Your task is to repeat each record verbatim, exactly as it was written.

:: Data excerpts ::

/-- How many of `n` bytes the accepted writes `ws` carry, in order: each as many as it wants, but at least one,
at most `cap`, and at most what remains (R68, R186 a). -/
def carried (cap : Nat) : List WriteAnswer → Nat → Nat
  | [], _ => 0
  | a :: ws, n =>
    if n = 0 then 0
    else max 1 (min a.size (min cap n)) + carried cap ws (n - max 1 (min a.size (min cap n)))

/-- The result of a decode that faults (R350). -/
def State.decodeFault (s : State) (e : Status) : State := { s with status := e, out := [], work := .idle }

/-- The result of a decode that returns (R62). -/
def State.decodeDone (s : State) (x : Bytes) : State := { s with status := .ok, out := x, work := .idle }

/-- What every sink holds in `t` is what it held in `s`, and `x` more in the sink `k` (R66). -/
def GrewBy (s t : State) (k : SinkId) (x : Bytes) : Prop :=
  ∀ j, t.sinks.read j = if j = k then s.sinks.read j ++ x else s.sinks.read j

/-! ## Sequences of commands -/

/-- The state after instructions run in order; `none` where one of them stops the machine. -/
def runAll : List Instr → State → Option State
  | [], s => some s
  | i :: is, s =>
    match exec i s with
    | .next t => runAll is t
    | .fault _ | .refused _ => none

/-- A session of HEX that encodes the blocks (R118). -/
def hexSession (k : SinkId) (blocks : List Bytes) : List Instr :=
  .hexBeginEncode k :: (blocks.map (fun b => .hexEncodeBlock (some b)) ++ [.hexEndEncode])

/-- A session of A85 that encodes the blocks (R118). -/
def a85Session (k : SinkId) (blocks : List Bytes) : List Instr :=
  .a85BeginEncode k :: (blocks.map (fun b => .a85EncodeBlock (some b)) ++ [.a85EndEncode])

/-- A session of FLATE that encodes the blocks (R118). -/
def flateSession (k : SinkId) (blocks : List Bytes) : List Instr :=
  .flateBeginEncode k :: (blocks.map (fun b => .flateEncodeBlock (some b)) ++ [.flateEndEncode])

/-! ## The stream languages, described apart from the machine -/

/-- The hex digits in order of value (R97). -/
def hexAlphabet : List Byte :=
  [0x30, 0x31, 0x32, 0x33, 0x34, 0x35, 0x36, 0x37, 0x38, 0x39, 0x41, 0x42, 0x43, 0x44, 0x45, 0x46]

/-- The two characters of a byte (R69, R131). -/
def hexPair (b : Byte) : Bytes :=
  [hexAlphabet.getD (b.toNat / 16) 0, hexAlphabet.getD (b.toNat % 16) 0]

/-- The value of a hex digit of either case (R97). -/
def hexValue (c : Byte) : Nat :=
  if c.toNat ≤ 0x39 then c.toNat - 0x30
  else if c.toNat ≤ 0x46 then c.toNat - 0x41 + 10
  else c.toNat - 0x61 + 10

/-- The bytes of a hex stream that are not whitespace (R140). -/
def hexSignificant (bs : Bytes) : Bytes := bs.filter (fun c => !Config.wsHex.contains c)

/-- The bytes of consecutive pairs of digits (R97). -/
def hexBytes : Bytes → Bytes
  | h :: l :: rest => BitVec.ofNat 8 (16 * hexValue h + hexValue l) :: hexBytes rest
  | [_] => []
  | [] => []

/-- The big-endian number of up to four bytes, absent ones 0 (R70, R150). -/
def tupleNumber (q : Bytes) : Nat :=
  (q.getD 0 0).toNat * 2 ^ 24 + (q.getD 1 0).toNat * 2 ^ 16 + (q.getD 2 0).toNat * 2 ^ 8 + (q.getD 3 0).toNat

/-- The five characters of a number, the digit of weight 85^4 first (R150). -/
def base85 (t : Nat) : Bytes :=
  [4, 3, 2, 1, 0].map (fun e => BitVec.ofNat 8 (t / 85 ^ e % 85 + 33))

/-- The text of the complete groups of four bytes (R153, R154). -/
def a85Groups : Bytes → Bytes
  | a :: b :: c :: d :: rest =>
    (if tupleNumber [a, b, c, d] = 0 then [0x7A] else base85 (tupleNumber [a, b, c, d])) ++ a85Groups rest
  | [] | [_] | [_, _] | [_, _, _] => []

/-- The bytes after the last complete group (R153). -/
def a85Rest : Bytes → Bytes
  | _ :: _ :: _ :: _ :: rest => a85Rest rest
  | [] => []
  | [a] => [a]
  | [a, b] => [a, b]
  | [a, b, c] => [a, b, c]

/-- The text of 1 to 3 last bytes, one character more than bytes (R152, R156). -/
def a85Partial (q : Bytes) : Bytes := if q = [] then [] else (base85 (tupleNumber q)).take (q.length + 1)

/-- A85 holds the bytes `q` back (R27, R150). -/
def State.holdsBack (s : State) (q : Bytes) : Prop :=
  q.length ≤ 3 ∧ s.a85Count.toNat = q.length ∧ s.a85Tuple.toNat = tupleNumber q

/-- A record of an RLE stream (R101). -/
inductive RleRecord where
  | literal (bytes : Bytes)
  | run (count : Nat) (byte : Byte)
deriving DecidableEq, Repr

/-- The lengths a record can have (R101). -/
def RleRecord.wf : RleRecord → Bool
  | .literal bytes => 1 ≤ bytes.length && bytes.length ≤ 128
  | .run count _ => 2 ≤ count && count ≤ 128

/-- The bytes of a record (R101). -/
def RleRecord.encoded : RleRecord → Bytes
  | .literal bytes => BitVec.ofNat 8 (bytes.length - 1) :: bytes
  | .run count byte => [BitVec.ofNat 8 (257 - count), byte]

/-- What a record stands for (R101). -/
def RleRecord.expanded : RleRecord → Bytes
  | .literal bytes => bytes
  | .run count byte => List.replicate count byte

/-- The `width` bits of a value, the most significant first (R71). -/
def bitsMsb : Nat → Nat → List Bool
  | 0, _ => []
  | width + 1, value => value.testBit width :: bitsMsb width value

/-- The `width` bits of a value, the least significant first (R292). -/
def bitsLsb (width value : Nat) : List Bool := (bitsMsb width value).reverse

/-- The bytes of a bit sequence, the first bit of each byte its most significant; the last byte is filled
with zeros (R71). -/
def packMsb (bits : List Bool) : Bytes :=
  (List.range ((bits.length + 7) / 8)).map (fun i =>
    BitVec.ofNat 8 ((List.range 8).foldl (fun v j => 2 * v + (bits.getD (8 * i + j) false).toNat) 0))

/-- The bytes of a bit sequence, the first bit of each byte its least significant; the last byte is filled
with zeros (R292). -/
def packLsb (bits : List Bool) : Bytes :=
  (List.range ((bits.length + 7) / 8)).map (fun i =>
    BitVec.ofNat 8 ((List.range 8).foldr (fun j v => 2 * v + (bits.getD (8 * i + j) false).toNat) 0))

/-- The width at which data code number `k`, from 1 after a clear, is read (R271). -/
def dataCodeWidth (k : Nat) : Nat :=
  if k ≤ 254 then 9 else if k ≤ 766 then 10 else if k ≤ 1790 then 11 else 12

/-- The single-byte codes of `bs`, as data codes number `k`, `k + 1`, …, then the end-of-data code. -/
def lzwByteCodes : Nat → Bytes → List Bool
  | k, [] => bitsMsb (dataCodeWidth k) 257
  | k, b :: bs => bitsMsb (dataCodeWidth k) b.toNat ++ lzwByteCodes (k + 1) bs

/-- An LZW stream: a clear, one code for each byte, end of data (R102). -/
def lzwByteStream (bs : Bytes) : Bytes := packMsb (bitsMsb 9 256 ++ lzwByteCodes 1 bs)

/-- The bits of a literal or of end of block in a fixed block, in reading order (R297). -/
def fixedCodeBits (sym : Nat) : List Bool :=
  if sym < 144 then bitsMsb 8 (0x30 + sym)
  else if sym < 256 then bitsMsb 9 (0x190 + (sym - 144))
  else bitsMsb 7 (sym - 256)

/-- The bits of a final block with the fixed codes that holds `bs` as literals (R293, R297). -/
def fixedBlockBits (bs : Bytes) : List Bool :=
  [true, true, false] ++ bs.flatMap (fun b => fixedCodeBits b.toNat) ++ fixedCodeBits 256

:::

## Task result
/-- How many of `n` bytes the accepted writes `ws` carry, in order: each as many as it wants, but at least one,
at most `cap`, and at most what remains (R68, R186 a). -/
def carried (cap : Nat) : List WriteAnswer → Nat → Nat
  | [], _ => 0
  | a :: ws, n =>
    if n = 0 then 0
    else max 1 (min a.size (min cap n)) + carried cap ws (n - max 1 (min a.size (min cap n)))

/-- The result of a decode that faults (R350). -/
def State.decodeFault (s : State) (e : Status) : State := { s with status := e, out := [], work := .idle }

/-- The result of a decode that returns (R62). -/
def State.decodeDone (s : State) (x : Bytes) : State := { s with status := .ok, out := x, work := .idle }

/-- What every sink holds in `t` is what it held in `s`, and `x` more in the sink `k` (R66). -/
def GrewBy (s t : State) (k : SinkId) (x : Bytes) : Prop :=
  ∀ j, t.sinks.read j = if j = k then s.sinks.read j ++ x else s.sinks.read j

/-! ## Sequences of commands -/

/-- The state after instructions run in order; `none` where one of them stops the machine. -/
def runAll : List Instr → State → Option State
  | [], s => some s
  | i :: is, s =>
    match exec i s with
    | .next t => runAll is t
    | .fault _ | .refused _ => none

/-- A session of HEX that encodes the blocks (R118). -/
def hexSession (k : SinkId) (blocks : List Bytes) : List Instr :=
  .hexBeginEncode k :: (blocks.map (fun b => .hexEncodeBlock (some b)) ++ [.hexEndEncode])

/-- A session of A85 that encodes the blocks (R118). -/
def a85Session (k : SinkId) (blocks : List Bytes) : List Instr :=
  .a85BeginEncode k :: (blocks.map (fun b => .a85EncodeBlock (some b)) ++ [.a85EndEncode])

/-- A session of FLATE that encodes the blocks (R118). -/
def flateSession (k : SinkId) (blocks : List Bytes) : List Instr :=
  .flateBeginEncode k :: (blocks.map (fun b => .flateEncodeBlock (some b)) ++ [.flateEndEncode])

/-! ## The stream languages, described apart from the machine -/

/-- The hex digits in order of value (R97). -/
def hexAlphabet : List Byte :=
  [0x30, 0x31, 0x32, 0x33, 0x34, 0x35, 0x36, 0x37, 0x38, 0x39, 0x41, 0x42, 0x43, 0x44, 0x45, 0x46]

/-- The two characters of a byte (R69, R131). -/
def hexPair (b : Byte) : Bytes :=
  [hexAlphabet.getD (b.toNat / 16) 0, hexAlphabet.getD (b.toNat % 16) 0]

/-- The value of a hex digit of either case (R97). -/
def hexValue (c : Byte) : Nat :=
  if c.toNat ≤ 0x39 then c.toNat - 0x30
  else if c.toNat ≤ 0x46 then c.toNat - 0x41 + 10
  else c.toNat - 0x61 + 10

/-- The bytes of a hex stream that are not whitespace (R140). -/
def hexSignificant (bs : Bytes) : Bytes := bs.filter (fun c => !Config.wsHex.contains c)

/-- The bytes of consecutive pairs of digits (R97). -/
def hexBytes : Bytes → Bytes
  | h :: l :: rest => BitVec.ofNat 8 (16 * hexValue h + hexValue l) :: hexBytes rest
  | [_] => []
  | [] => []

/-- The big-endian number of up to four bytes, absent ones 0 (R70, R150). -/
def tupleNumber (q : Bytes) : Nat :=
  (q.getD 0 0).toNat * 2 ^ 24 + (q.getD 1 0).toNat * 2 ^ 16 + (q.getD 2 0).toNat * 2 ^ 8 + (q.getD 3 0).toNat

/-- The five characters of a number, the digit of weight 85^4 first (R150). -/
def base85 (t : Nat) : Bytes :=
  [4, 3, 2, 1, 0].map (fun e => BitVec.ofNat 8 (t / 85 ^ e % 85 + 33))

/-- The text of the complete groups of four bytes (R153, R154). -/
def a85Groups : Bytes → Bytes
  | a :: b :: c :: d :: rest =>
    (if tupleNumber [a, b, c, d] = 0 then [0x7A] else base85 (tupleNumber [a, b, c, d])) ++ a85Groups rest
  | [] | [_] | [_, _] | [_, _, _] => []

/-- The bytes after the last complete group (R153). -/
def a85Rest : Bytes → Bytes
  | _ :: _ :: _ :: _ :: rest => a85Rest rest
  | [] => []
  | [a] => [a]
  | [a, b] => [a, b]
  | [a, b, c] => [a, b, c]

/-- The text of 1 to 3 last bytes, one character more than bytes (R152, R156). -/
def a85Partial (q : Bytes) : Bytes := if q = [] then [] else (base85 (tupleNumber q)).take (q.length + 1)

/-- A85 holds the bytes `q` back (R27, R150). -/
def State.holdsBack (s : State) (q : Bytes) : Prop :=
  q.length ≤ 3 ∧ s.a85Count.toNat = q.length ∧ s.a85Tuple.toNat = tupleNumber q

/-- A record of an RLE stream (R101). -/
inductive RleRecord where
  | literal (bytes : Bytes)
  | run (count : Nat) (byte : Byte)
deriving DecidableEq, Repr

/-- The lengths a record can have (R101). -/
def RleRecord.wf : RleRecord → Bool
  | .literal bytes => 1 ≤ bytes.length && bytes.length ≤ 128
  | .run count _ => 2 ≤ count && count ≤ 128

/-- The bytes of a record (R101). -/
def RleRecord.encoded : RleRecord → Bytes
  | .literal bytes => BitVec.ofNat 8 (bytes.length - 1) :: bytes
  | .run count byte => [BitVec.ofNat 8 (257 - count), byte]

/-- What a record stands for (R101). -/
def RleRecord.expanded : RleRecord → Bytes
  | .literal bytes => bytes
  | .run count byte => List.replicate count byte

/-- The `width` bits of a value, the most significant first (R71). -/
def bitsMsb : Nat → Nat → List Bool
  | 0, _ => []
  | width + 1, value => value.testBit width :: bitsMsb width value

/-- The `width` bits of a value, the least significant first (R292). -/
def bitsLsb (width value : Nat) : List Bool := (bitsMsb width value).reverse

/-- The bytes of a bit sequence, the first bit of each byte its most significant; the last byte is filled
with zeros (R71). -/
def packMsb (bits : List Bool) : Bytes :=
  (List.range ((bits.length + 7) / 8)).map (fun i =>
    BitVec.ofNat 8 ((List.range 8).foldl (fun v j => 2 * v + (bits.getD (8 * i + j) false).toNat) 0))

/-- The bytes of a bit sequence, the first bit of each byte its least significant; the last byte is filled
with zeros (R292). -/
def packLsb (bits : List Bool) : Bytes :=
  (List.range ((bits.length + 7) / 8)).map (fun i =>
    BitVec.ofNat 8 ((List.range 8).foldr (fun j v => 2 * v + (bits.getD (8 * i + j) false).toNat) 0))

/-- The width at which data code number `k`, from 1 after a clear, is read (R271). -/
def dataCodeWidth (k : Nat) : Nat :=
  if k ≤ 254 then 9 else if k ≤ 766 then 10 else if k ≤ 1790 then 11 else 12

/-- The single-byte codes of `bs`, as data codes number `k`, `k + 1`, …, then the end-of-data code. -/
def lzwByteCodes : Nat → Bytes → List Bool
  | k, [] => bitsMsb (dataCodeWidth k) 257
  | k, b :: bs => bitsMsb (dataCodeWidth k) b.toNat ++ lzwByteCodes (k + 1) bs

/-- An LZW stream: a clear, one code for each byte, end of data (R102). -/
def lzwByteStream (bs : Bytes) : Bytes := packMsb (bitsMsb 9 256 ++ lzwByteCodes 1 bs)

/-- The bits of a literal or of end of block in a fixed block, in reading order (R297). -/
def fixedCodeBits (sym : Nat) : List Bool :=
  if sym < 144 then bitsMsb 8 (0x30 + sym)
  else if sym < 256 then bitsMsb 9 (0x190 + (sym - 144))
  else bitsMsb 7 (sym - 256)

/-- The bits of a final block with the fixed codes that holds `bs` as literals (R293, R297). -/
def fixedBlockBits (bs : Bytes) : List Bool :=
  [true, true, false] ++ bs.flatMap (fun b => fixedCodeBits b.toNat) ++ fixedCodeBits 256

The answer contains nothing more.